I dropped my eyes to the floor. I could feel the tension from her thicken and surround me. As if the mask wasn’t suffocating enough.

She was wearing grey and white Sketchers with white shoelaces and a bit of light blue detail, the exact same tennis shoes I was wearing. Amy had bought them for me for Christmas. They have memory foam on the inside and are as lightweight as paper on my feet, perfect for my days shopping and walking around the neighborhood. I wonder where Laura got her shoes.

I looked up at her. She had a gold cross pinned to her nametag. She glanced up and noticed me studying her, and took a small step back.

She asked me to put my arm on the table, and wrapped my arm to take my blood pressure. She lightly pressed her stethoscope to the crux of my elbow, keeping her eyes down. I did too, and looked at the pink polish on her nails. They were done professionally. I liked the cotton candy color. She made a few more notes and picked up her paperwork.

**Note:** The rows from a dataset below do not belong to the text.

-- ==== Sys2Proof/Tests/Slice0.lean ====
section
/-! SUPPORT. Checks of the model against words and results written out from the spec, and, for each statement of
Certificates/Slice0/Obligations.lean that has hypotheses, a named theorem (`witness_<its name>`) that shows concrete
values meeting them. -/

namespace Sys2Proof.Machine

/-! ### Well-formedness (30_encoding.md R111): an ill-formed term for each check -/

theorem test_wf_addrMake : ¬ (Instr.addrMake 2 [0x34, 0x12]).WellFormed := by decide
theorem test_wf_parse : ¬ (Instr.parse (List.replicate 65536 0)).WellFormed := by
  simp only [Instr.WellFormed, Instr.wellFormed, List.length_replicate]; decide
theorem test_wf_build_dest :
    ¬ (Instr.build 0 0 0 0 0 [0x01] (List.replicate 8 0) []).WellFormed := by decide
theorem test_wf_build_src :
    ¬ (Instr.build 0 0 0 0 0 (List.replicate 8 0) [] []).WellFormed := by decide
theorem test_wf_build_payload :
    ¬ (Instr.build 0 0 0 0 0 (List.replicate 8 0) (List.replicate 8 0) (List.replicate 256 0)).WellFormed := by
  simp only [Instr.WellFormed, Instr.wellFormed, List.length_replicate]; decide
theorem test_wf_rbWriteArray : ¬ (Instr.rbWriteArray 2 (List.replicate 65536 0)).WellFormed := by
  simp only [Instr.WellFormed, Instr.wellFormed, List.length_replicate]; decide
theorem test_wf_evRxEnqueue : ¬ (Instr.evRxEnqueue (List.replicate 65536 0) 0 0 0).WellFormed := by
  simp only [Instr.WellFormed, Instr.wellFormed, List.length_replicate]; decide

/-! ### Decoding: one message for each operation, written out from the opcode map R112 and the formats of R111
(those of 95_test_vectors.md where a program has one) -/

theorem test_decode_values :
    decodeOn .command [0x01, 0x02] = .accepted (.addrLen 2)
    ∧ decodeOn .command [0x02, 0x02, 0x34, 0x12, 0xFF, 0xFF, 0xFF, 0xFF, 0xFF, 0xFF]
        = .accepted (.addrMake 2 [0x34, 0x12, 0xFF, 0xFF, 0xFF, 0xFF, 0xFF, 0xFF])
    ∧ decodeOn .command [0x03, 0x98, 0x2A] = .accepted (.fcfUnpack 0x2A98)
    ∧ decodeOn .command [0x04, 1, 0, 0, 0, 1, 0, 0, 0, 2, 0, 2]
        = .accepted (.fcfPack ⟨1, 0, 0, 0, 1, 0, 0, 0, 2, 0, 2⟩) := by decide

theorem test_decode_codec :
    decodeOn .command [0x10, 0x04, 0x00, 0x04, 0x01, 0x01, 0x00] = .accepted (.parse [0x04, 0x01, 0x01, 0x00])
    ∧ decodeOn .command [0x11, 0x8D, 0x00, 0x41, 0x88, 0x07, 0x34, 0x12, 0x78, 0x56, 0x02, 0x00, 0, 0, 0, 0, 0, 0,
        0x01, 0x00, 0, 0, 0, 0, 0, 9, 0x02, 0x48, 0x45]
      = .accepted (.build 141 0x8841 7 0x1234 0x5678 [0x02, 0, 0, 0, 0, 0, 0, 0] [0x01, 0, 0, 0, 0, 0, 0, 9]
          [0x48, 0x45]) := by decide

theorem test_decode_ring :
    decodeOn .command [0x20, 0x02, 0x08] = .accepted (.rbWrite 2 8)
    ∧ decodeOn .command [0x21, 0x02, 0x03, 0x00, 0x01, 0x02, 0x03] = .accepted (.rbWriteArray 2 [1, 2, 3])
    ∧ decodeOn .command [0x22, 0x02] = .accepted (.rbRead 2)
    ∧ decodeOn .command [0x23, 0x02, 0x0A, 0x01] = .accepted (.rbReadArray 2 266)
    ∧ decodeOn .command [0x24, 0x02] = .accepted (.rbPeek 2)
    ∧ decodeOn .command [0x25, 0x02] = .accepted (.rbAvailable 2)
    ∧ decodeOn .command [0x26, 0x02] = .accepted (.rbAvailableForWrite 2)
    ∧ decodeOn .command [0x27, 0x02] = .accepted (.rbIsFull 2)
    ∧ decodeOn .command [0x28, 0x02] = .accepted (.rbIsEmpty 2)
    ∧ decodeOn .command [0x29, 0x02, 0x04, 0x00] = .accepted (.rbResize 2 4) := by decide

theorem test_decode_transport :
    decodeOn .command [0x30, 0x00, 0x34, 0x12, 0x00, 0x00, 0x00, 0x00, 0x00, 0x80]
        = .accepted (.cfgWrite 0 0x8000000000001234)
    ∧ decodeOn .command [0x31] = .accepted .tBegin
    ∧ decodeOn .command [0x32] = .accepted .tEnd
    ∧ decodeOn .command [0x33, 0x48] = .accepted (.tWrite 0x48)
    ∧ decodeOn .command [0x34] = .accepted .tFlush
    ∧ decodeOn .command [0x35] = .accepted .tReceive
    ∧ decodeOn .command [0x36] = .accepted .tRead
    ∧ decodeOn .command [0x37, 0x06, 0x00, 0xE8, 0x03, 0x00, 0x00] = .accepted (.tReadBytes 6 1000)
    ∧ decodeOn .command [0x38] = .accepted .tAvailable
    ∧ decodeOn .command [0x39] = .accepted .tMeta := by decide

theorem test_decode_events :
    decodeOn .event [0x40] = .accepted .evTxDone
    ∧ decodeOn .event [0x41, 0x07, 0x00, 0x00, 0x01] = .accepted (.evTxFailed 0x01000007)
    ∧ decodeOn .event [0x42] = .accepted .evAckTimeout
    ∧ decodeOn .event [0x43] = .accepted .evRetryDelayDone
    ∧ decodeOn .event [0x44] = .accepted .evReadTimeout
    ∧ decodeOn .event [0x45, 0x07, 0x00, 0x07, 0x01, 0x00, 0x05, 0x41, 0x42, 0x00, 0xC4, 0xFF, 0x0B]
        = .accepted (.evRxEnqueue [0x07, 0x01, 0x00, 0x05, 0x41, 0x42, 0x00] 0xC4 0xFF 0x0B) := by decide

theorem test_decode_internal :
    decodeOn .internal [0x50] = .accepted .sendNoconf
    ∧ decodeOn .internal [0x51] = .accepted .sendConf
    ∧ decodeOn .internal [0x52] = .accepted .arqIssue
    ∧ decodeOn .internal [0x53] = .accepted .arqDecide
    ∧ decodeOn .internal [0x54] = .accepted .seqValidate
    ∧ decodeOn .internal [0x55] = .accepted .rdStep
    ∧ decodeOn .internal [0x56] = .accepted .drain
    ∧ decodeOn .wire [0x41, 0x88] = .accepted (.fcfWord 0x8841) := by decide
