-- ==== Sys2Proof/Machine/HostOps.lean ====
section
/-! DEFINITION. Host interfaces: secure sessions as they open and close, host DMA channels, resets of the PCIe and the
quad-SPI interface, host objects (R491–R509). -/

namespace Sys2Proof.Machine

/-! ### Sessions (R503, R504) -/

/-- The session of channel 44 + c; its SESSION_STATE. -/
def State.session (s : State) (c : Nat) : Session := tblGet (fun _ => {}) c s.host.sessions
def State.setSession (s : State) (c : Nat) (x : Session) : State :=
  { s with host := { s.host with sessions := tblSet (fun _ => {}) c x s.host.sessions } }
def State.sessionState (s : State) (c : Nat) : Nat := s.n 0x2F50 (1 + c)

/-- A session closes (R504): an open one is recorded with the reason of R567. -/
def State.sessionClose (s : State) (c reason : Nat) : State :=
  let x := s.session c
  let was := s.sessionState c
  let s := (s.wr 0x2F50 (1 + c) 0).setSession c {}
  if was = 2 then
    (s.event 0x2F40 6 (2 ^ 25)).record 0x0106 (body [(44 + c, 1), (x.path, 1), (reason, 1), (0, 1), (x.origin, 2)])
  else s

/-- The sessions of a path close with its reset. -/
def State.sessionsEnd (s : State) (path : Nat) : State :=
  (List.range 4).foldl (fun s c => if s.sessionState c ≠ 0 && (s.session c).path = path then s.sessionClose c 3 else s) s

/-! ### Host DMA (R496–R498) -/

/-- A channel beyond its objects, and its objects. -/
def State.dmaCh (s : State) (k : Nat) : DmaCh := tblGet (fun _ => {}) k s.host.dma
def State.setDmaCh (s : State) (k : Nat) (x : DmaCh) : State :=
  { s with host := { s.host with dma := tblSet (fun _ => {}) k x s.host.dma } }
def dmaObj (k : Nat) : Nat := 0x2F48 + k
def State.dmaOn (s : State) (k : Nat) : Bool := s.bit (dmaObj k) 1 4
def State.dmaReady (s : State) (k : Nat) : Bool := s.n (dmaObj k) 2 ≠ s.n (dmaObj k) 3

/-- The descriptor at HEAD. -/
def State.dmaDesc (s : State) (k : Nat) : Nat :=
  s.n (dmaObj k) 1 / 256 * 256 + 32 * (s.n (dmaObj k) 3 % ringSize (s.n (dmaObj k) 1))

/-- The path of host DMA (R20). -/
def dmaPath : Path := { id := 40, secure := false }

/-- A region of R16 as one row of its table, with the unit for those that have one per unit. -/
def mapRow : Region → Nat × Nat
  | .bank _ => (0, 0)
  | .mram => (1, 0)
  | .retained => (2, 0)
  | .mailbox c => (3, c)
  | .store f => (4, f)
  | .engineRam e => (5, e)
  | .pioRam b => (6, b)
  | .window => (7, 0)
  | .unmapped => (8, 0)

/-- The device range may be moved in this direction (R497): wholly in one region that ID 40 may access, outside the
partition of an enabled switch and the RAM of an engine that is not halted. -/
def State.dmaAllowed (s : State) (a n : Nat) (toDevice : Bool) : Bool :=
  let r := regionOf a
  let blocks := (List.range (n / 0x10_0000 + 2)).map (fun k => regionOf (min (a + k * 0x10_0000) (a + n - 1)))
  r ≠ .unmapped && r ≠ .window && blocks.all (fun q =>
    mapRow q = mapRow r && (if toDevice then s.mayWrite dmaPath q else s.mayRead dmaPath q) &&
    (match q with
      | .bank b => !(s.inSwitch b && s.n 0x2200 1 = 1)
      | .engineRam e => s.n (0x2400 + e) 1 = 0 || s.n (0x2400 + e) 1 = 3
      | _ => true))

/-- Every bank of the range serves accesses. -/
def State.rangeReady (s : State) (a n : Nat) : Bool :=
  (List.range (n / 0x10_0000 + 2)).all (fun k => s.ready (min (a + k * 0x10_0000) (a + n - 1)))

/-- The descriptor at HEAD is written back (R496): the bytes moved, then DONE with RESULT; HEAD advances, and the run
ends with LAST. -/
def State.dmaBack (s : State) (k result moved : Nat) : State :=
  let a := s.dmaDesc k
  let w := s.w32 (a + 0xC)
  let s := (s.memWrite dmaPath (a + 0x14) (leBytes moved 4)).memWrite dmaPath (a + 0x10) (leBytes (1 + 2 * result) 4)
  let s := (((s.cnt (dmaObj k) 5).addW (dmaObj k) 6 32 moved).wr (dmaObj k) 8 result).addW (dmaObj k) 3 16 1
  let s := s.setDmaCh k { s.dmaCh k with active := !bitOf w 25, flushing := !bitOf w 25 && result ≠ 0, moved := 0 }
  if bitOf w 26 then s.event 0x2F40 6 (2 ^ (8 + k)) else s

/-- The rest of a transfer is written back with RESULT 1, as far as it has been handed over. -/
def State.dmaFlush (s : State) (k : Nat) : Nat → State
  | 0 => s
  | n + 1 =>
    if (s.dmaCh k).flushing && s.dmaReady k && s.ready (s.dmaDesc k) then (s.dmaBack k 1 0).dmaFlush k n else s

/-- The word of the device range that fails, if any. -/
def State.dmaBad (s : State) (a n : Nat) : Option Nat :=
  (List.range (n / 8 + 2)).find? (fun j => s.hasDbe (a / 8 * 8 + 8 * j) && a / 8 * 8 + 8 * j < a + n)

/-- Bytes reach the device map from a 4-byte-aligned address on. -/
def State.dmaPut (s : State) (a : Nat) (d : List Byte) : State :=
  (List.range ((d.length + 3) / 4)).foldl (fun s j => s.memWrite dmaPath (a + 4 * j) ((d.drop (4 * j)).take 4)) s

/-- A descriptor fails with a RESULT of 2 to 4: it counts, and the rest of the transfer follows with RESULT 1. -/
def State.dmaFail (s : State) (k result moved : Nat) : State :=
  (((s.dmaBack k result moved).cnt (dmaObj k) 7).event 0x2F40 6 (2 ^ (16 + k))).dmaFlush k 4096

/-- The channel takes the descriptor at HEAD (R497). `d` is what the host gives, `bad` that the host answered with an
error after it. -/
def State.dmaTake (s : State) (k : Nat) (d : List Byte) (bad : Bool) : State :=
  let a := s.dmaDesc k
  if (s.dmaCh k).flushing then s.dmaFlush k 4096
  else
    let w := s.w32 (a + 0xC)
    let len := fieldOf w 0 24
    let dev := s.w32 (a + 8)
    let host := s.le a 8
    let s := if (s.dmaCh k).active then s else (s.wr (dmaObj k) 4 0).setDmaCh k { s.dmaCh k with active := true }
    let toDev := !bitOf w 24
    if (s.dmaBad a 32).isSome then (s.fetchBytes 40 a 32).2.2.dmaFail k 3 0
    else if len % 4 ≠ 0 || len = 0 || dev % 4 ≠ 0 || host % 4 ≠ 0 || !s.dmaAllowed dev len toDev then
      (s.violate 40).dmaFail k 4 0
    else if toDev then
      let got := d.take len
      let s := s.dmaPut dev got
      if bad then s.dmaFail k 2 got.length else (s.dmaPut (dev + got.length) (zeros (len - got.length))).dmaBack k 0 len
    else match s.dmaBad dev len with
      | some j =>
        let n := (dev / 8 * 8 + 8 * j) - dev
        let t := s.meetDbe (dev / 8 * 8 + 8 * j) 40
        (if n = 0 then t else t.emit (.hostWrite host (s.bytes dev n))).dmaFail k 3 n
      | none => (s.emit (.hostWrite host (s.bytes dev len))).dmaBack k 0 len

/-- An abort before the commit point (R498): ABORTED, the unfinished descriptors get RESULT 1. With no transfer pending
it has no effect (R27). `late` says that the commit point has passed: COMPLETED. -/
def State.dmaAbort (s : State) (k : Nat) (late : Bool) : State :=
  if !((s.dmaOn k && s.dmaReady k) || (s.dmaCh k).active) || (s.dmaCh k).flushing then s
  else if late then s.wr (dmaObj k) 4 2
  else ((s.wr (dmaObj k) 4 1).setDmaCh k { s.dmaCh k with active := true, flushing := true }).dmaFlush k 4096

/-! ### Interface resets (R494, R502) -/

/-- A reset of the PCIe interface, which is the reset of ID 34. -/
def State.pcieReset (s : State) : State :=
  let s := (s.clrBits 0x2F40 1 0x60)
  let s := { s with host := { s.host with msixMask := BitVec.allOnes 64, msixPend := 0 } }
  let s := (List.range 8).foldl (fun s k =>
    ((s.dmaAbort k false).clrBits (dmaObj k) 1 0x10).setDmaCh k {}) s
  let s := ((s.sessionsEnd 34).masterReset 34).pathReset 34
  (s.cnt 0x2F40 3).event 0x2F40 6 4

/-- The PCIe link goes down. -/
def State.pcieDown (s : State) : State :=
  if s.bit 0x2F40 1 0 then (s.wr 0x2F40 1 0).event 0x2F40 6 2 else s

/-- A reset of the quad-SPI interface, which is the reset of ID 35. -/
def State.qspiReset (s : State) : State :=
  let s := { s with host := { s.host with qDropped := false, qResetEnabled := false, qResult := none } }
  let s := { s with memc := { s.memc with waits := s.memc.waits.filter (fun w => w.path.id.val ≠ 35) } }
  (((s.sessionsEnd 35).masterReset 35).pathReset 35).event 0x2F40 6 8

/-! ### Accepted writes -/

/-- GO, ABORT, and host keys written by a host while no key is ENABLED (R505): the provisioning is recorded when the key
becomes usable. -/
def State.effHost (s : State) (p : Path) (i j v : Nat) : Option State :=
  if i = 0x2F42 ∧ j = 2 then some (s.wr 0x2F42 3 2)
  else if 0x2F48 ≤ i ∧ i ≤ 0x2F4F ∧ j = 4 then some (s.dmaAbort (i - 0x2F48) false)
  else if 0x2F58 ≤ i ∧ i ≤ 0x2F5F ∧ j = 0x11 then
    some (let t := s.wr i j v
          if v = 1 && !p.secure then t.record 0x0306 (body [(i - 0x2F58, 1), (p.id.val, 1)]) else t)
  else none

end Sys2Proof.Machine
end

“Follow me,” she said. She did not make eye contact again.

I followed her to my designated exam room, thinking it strange that she didn’t take my weight and height, but I didn’t want to have any more conversations with her, nor did I really want to know how much I weighed.

The nurse practitioner came in to confirm a flu test was warranted, then sent Laura back in to do the test. Without words, she pushed a Q-tip into each of my nostril holes. I gagged and coughed. She handed me tissues, then left. Pulling the mask down, I wiped the water draining from my eyes and blew my nose.

I texted Amy. My concerned wife had been blowing my phone up wanting an update on my condition.

Flu confirmed, I awaited Walgreens to fill my Tamiflu prescription. I sat in a chair near the window willing the headache to subside so I could make the drive home, texting Amy for the third time that she did not need to come and get me.

My thoughts lingered back to Laura and the immediate care center. I wondered whether she had noticed we were wearing the same shoes.